[SUPPLIED MATERIAL]
theorem State.endExchange_lost {e : Exchange} {ok : Bool} (h : ok = false ∨ e.retx = true ∨ e.t1 = none ∨ e.t3 = none) :
    u.endExchange f e ok = u.loseExchange := by
  unfold State.endExchange
  split
  · next t1 t3 =>
    have spoilt : ok = false ∨ e.retx = true := by simpa [t1, t3] using h
    exact if_neg (by simpa [Classical.or_iff_not_imp_left] using spoilt)
  · rfl

theorem State.endExchange_done {e : Exchange} {a b : Nat} (fresh : e.retx = false) (t1 : e.t1 = some a) (t3 : e.t3 = some b) :
    u.endExchange f e true =
      (u.modTm fun x => { x with exch := none }).takeOffset (exchangeOffset a e.t2 b (timeAt f.payload 8)) .exchange := by
  unfold State.endExchange
  rw [t1, t3]
  exact if_pos (by simp [fresh])

end

/-- Settles O49: an exchange goes from `State.beginExchange` to `State.takeOffset` or to `State.loseExchange`. -/
theorem exchangesMeasureTheOffset : Obligations.ExchangesMeasureTheOffset := by
  refine ⟨fun s => ?timer, fun port s u f taken => ?sync, fun port s u f taken => ?followUp,
    fun port s u f taken => (exec_frame (c := .delayReq port) rfl taken).trans rfl, fun port s u f taken => ?delayResp, fun s => ?lose⟩
  case timer =>
    intro n sync follow
    let counted := s.modTm fun x => { x with exchNo := n }
    have sent := counted.sendOnAll_portsOnly [sync, follow] (List.range 7)
    refine ⟨counted.sendOnAll [sync, follow] (List.range 7), rfl, sent.tm, sent.st, sent.str, fun p hp => ?_, fun p notUp => ?_⟩
    · exact (State.port_sendOnAll_mem [sync, follow] List.nodup_range (List.mem_range.2 hp)).trans
        (State.port_sendAll_self (s := s) [sync, follow]).symm
    · exact State.port_sendOnAll_notUp (s := counted) [sync, follow] notUp List.nodup_range
  case sync =>
    intro dev t1 t2
    refine ⟨fun other => ⟨t1, exec_sync_other taken other, rfl, ?records⟩, fun master new quiet => ?tells, fun master new holds => ?follows,
      fun master old quiet => ⟨_, ?begins, State.tellHold_begins quiet⟩⟩
    case records =>
      rw [State.elect_heard]
      exact Tbl.get?_put_self ..
    case tells => exact (exec_sync_newMaster taken master new).trans (congrArg _ (State.followHold_not quiet))
    case follows => exact (exec_sync_newMaster taken master new).trans (congrArg _ (State.followHold_holdover holds))
    case begins => rw [exec_sync_oldMaster taken master old, State.followHold_not quiet]
  case followUp =>
    obtain ⟨ignored, answers⟩ := exec_followUp taken
    refine ⟨ignored, fun e ok finds => ⟨fun inTime version => ?_, fun lost => ?_⟩⟩
    · exact (answers e ok finds).trans (congrArg _ (if_pos (by simp [inTime, version])))
    · exact (answers e ok finds).trans (congrArg _ (if_neg (by simpa [Classical.or_iff_not_imp_left] using lost)))
  case delayResp =>
    obtain ⟨ignored, ends⟩ := exec_delayResp taken
    refine ⟨ignored, fun e ok finds => ⟨fun lost => ?_, fun a b inTime fresh t1 t3 => ?_⟩⟩
    · exact (ends e ok finds).trans (congrArg _ (State.endExchange_lost lost))
    · subst inTime
      exact (ends e true finds).trans (congrArg _ (State.endExchange_done fresh t1 t3))
  case lose =>
    refine ⟨congrArg (·.exch) s.loseExchange_tm, fun runs => ?_, State.loseExchange_none⟩
    rw [State.loseExchange_some runs]
    exact State.obj_incObj_self ..

end Sys2Proof.Machine
end

section
/-! SUPPORT. What the host writes to the rings of a function: doorbells, consumer counts, enable registers and the other registers
of a partition block (R536 to R541). -/

namespace Sys2Proof.Machine

/-! ### Doorbells and consumer counts (R539, R540) -/

section
variable {s : State} {p : Part} {ring : Ring} {v : BitVec 32}

theorem exec_sqDb_closed (down : s.hostOk p.val = false) : exec (.sqDb p ring v) s = .next s := if_pos (by simp [down])

theorem exec_oqCons_closed (down : s.hostOk p.val = false) : exec (.oqCons p ring v) s = .next s := if_pos (by simp [down])

theorem exec_sqEnableWrite_closed (down : s.hostOk p.val = false) : exec (.sqEnableWrite p ring v) s = .next s := if_neg (by simp [down])

theorem exec_oqEnableWrite_closed (down : s.hostOk p.val = false) : exec (.oqEnableWrite p ring v) s = .next s := if_neg (by simp [down])

/-- Whether the entries that a doorbell would cover are new and fit the ring. -/
def SubRing.fits (q : SubRing) (n : Nat) : Prop := (n + 2 ^ 32 - q.tail) % 2 ^ 32 < 2 ^ 31 ∧ (n + 2 ^ 32 - q.head) % 2 ^ 32 ≤ 2 ^ q.log2

/-- Whether a consumer count lies between the one before and PROD. -/
def OutRing.mayRead (o : OutRing) (n : Nat) : Prop := (n + 2 ^ 32 - o.cons) % 2 ^ 32 ≤ (o.prod + 2 ^ 32 - o.cons) % 2 ^ 32

section
variable (up : s.hostOk p.val = true)
include up

theorem exec_sqDb_disabled (off : (s.sq p.val ring.val).enable = false) : exec (.sqDb p ring v) s = .next (s.ringError p.val 1) :=
  (if_neg (by simp [up])).trans (if_pos (by simp [off]))

section
variable (on : (s.sq p.val ring.val).enable = true)
include on

theorem exec_sqDb_same (same : v.toNat = (s.sq p.val ring.val).tail) : exec (.sqDb p ring v) s = .next s :=
  (if_neg (by simp [up])).trans ((if_neg (by simp [on])).trans (if_pos same))

variable (moved : v.toNat ≠ (s.sq p.val ring.val).tail)
include moved

theorem exec_sqDb_fits (fits : (s.sq p.val ring.val).fits v.toNat) :
    exec (.sqDb p ring v) s = .next (s.setSq p.val ring.val { s.sq p.val ring.val with tail := v.toNat }).wakeTrigger :=
  (if_neg (by simp [up])).trans ((if_neg (by simp [on])).trans ((if_neg moved).trans (if_pos fits)))

theorem exec_sqDb_invalid (bad : ¬(s.sq p.val ring.val).fits v.toNat) : exec (.sqDb p ring v) s = .next (s.ringError p.val 0) :=
  (if_neg (by simp [up])).trans ((if_neg (by simp [on])).trans ((if_neg moved).trans (if_neg bad)))

end

theorem exec_oqCons_disabled (off : (s.oq p.val ring.val).enable = false) : exec (.oqCons p ring v) s = .next (s.ringError p.val 1) :=
  (if_neg (by simp [up])).trans (if_pos (by simp [off]))

section
variable (on : (s.oq p.val ring.val).enable = true)
include on

theorem exec_oqCons_read (read : (s.oq p.val ring.val).mayRead v.toNat) : exec (.oqCons p ring v) s =
    .next ((s.setOq p.val ring.val ({ s.oq p.val ring.val with cons := v.toNat }).freeAudio).pumpRing p.val ring.val) :=
  (if_neg (by simp [up])).trans ((if_neg (by simp [on])).trans (if_pos read))

theorem exec_oqCons_invalid (bad : ¬(s.oq p.val ring.val).mayRead v.toNat) : exec (.oqCons p ring v) s = .next (s.ringError p.val 0) :=
  (if_neg (by simp [up])).trans ((if_neg (by simp [on])).trans (if_neg bad))

end

theorem exec_sqEnableWrite_open : exec (.sqEnableWrite p ring v) s = .next (s.writeSqCtl p.val ring.val v.toNat) := if_pos up

theorem exec_oqEnableWrite_open : exec (.oqEnableWrite p ring v) s = .next (s.writeOqCtl p.val ring.val v.toNat) := if_pos up

end

end

/-! ### Enable registers (R538) -/

section
variable {s : State} {p r v : Nat}

section
variable (on : (s.sq p r).enable = true)
include on

theorem State.writeSqCtl_locked (changes : bits v 0 5 ≠ (s.sq p r).log2) : s.writeSqCtl p r v = s.ringError p 2 :=
  (if_pos on).trans (if_pos changes)

theorem State.writeSqCtl_enable (keeps : bits v 0 5 = (s.sq p r).log2) :
    s.writeSqCtl p r v = s.setSq p r { s.sq p r with enable := bitAt v 8 } :=
  (if_pos on).trans (if_neg (not_not_intro keeps))

end

section
variable (off : (s.sq p r).enable = false)
include off

theorem State.writeSqCtl_invalid (size : bits v 0 5 < 8 ∨ 16 < bits v 0 5) : s.writeSqCtl p r v = s.ringError p 3 :=
  (if_neg (by simp [off])).trans (if_pos size)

[THE PROBLEM]
Among the entries above, the lines between the ones containing "the ring. -/" and "def SubRing.fits (q", inclusive, are to be transcribed exactly. No other line is to be given.

[RESULT OF THE EXERCISE]
/-- Whether the entries that a doorbell would cover are new and fit the ring. -/
def SubRing.fits (q : SubRing) (n : Nat) : Prop := (n + 2 ^ 32 - q.tail) % 2 ^ 32 < 2 ^ 31 ∧ (n + 2 ^ 32 - q.head) % 2 ^ 32 ≤ 2 ^ q.log2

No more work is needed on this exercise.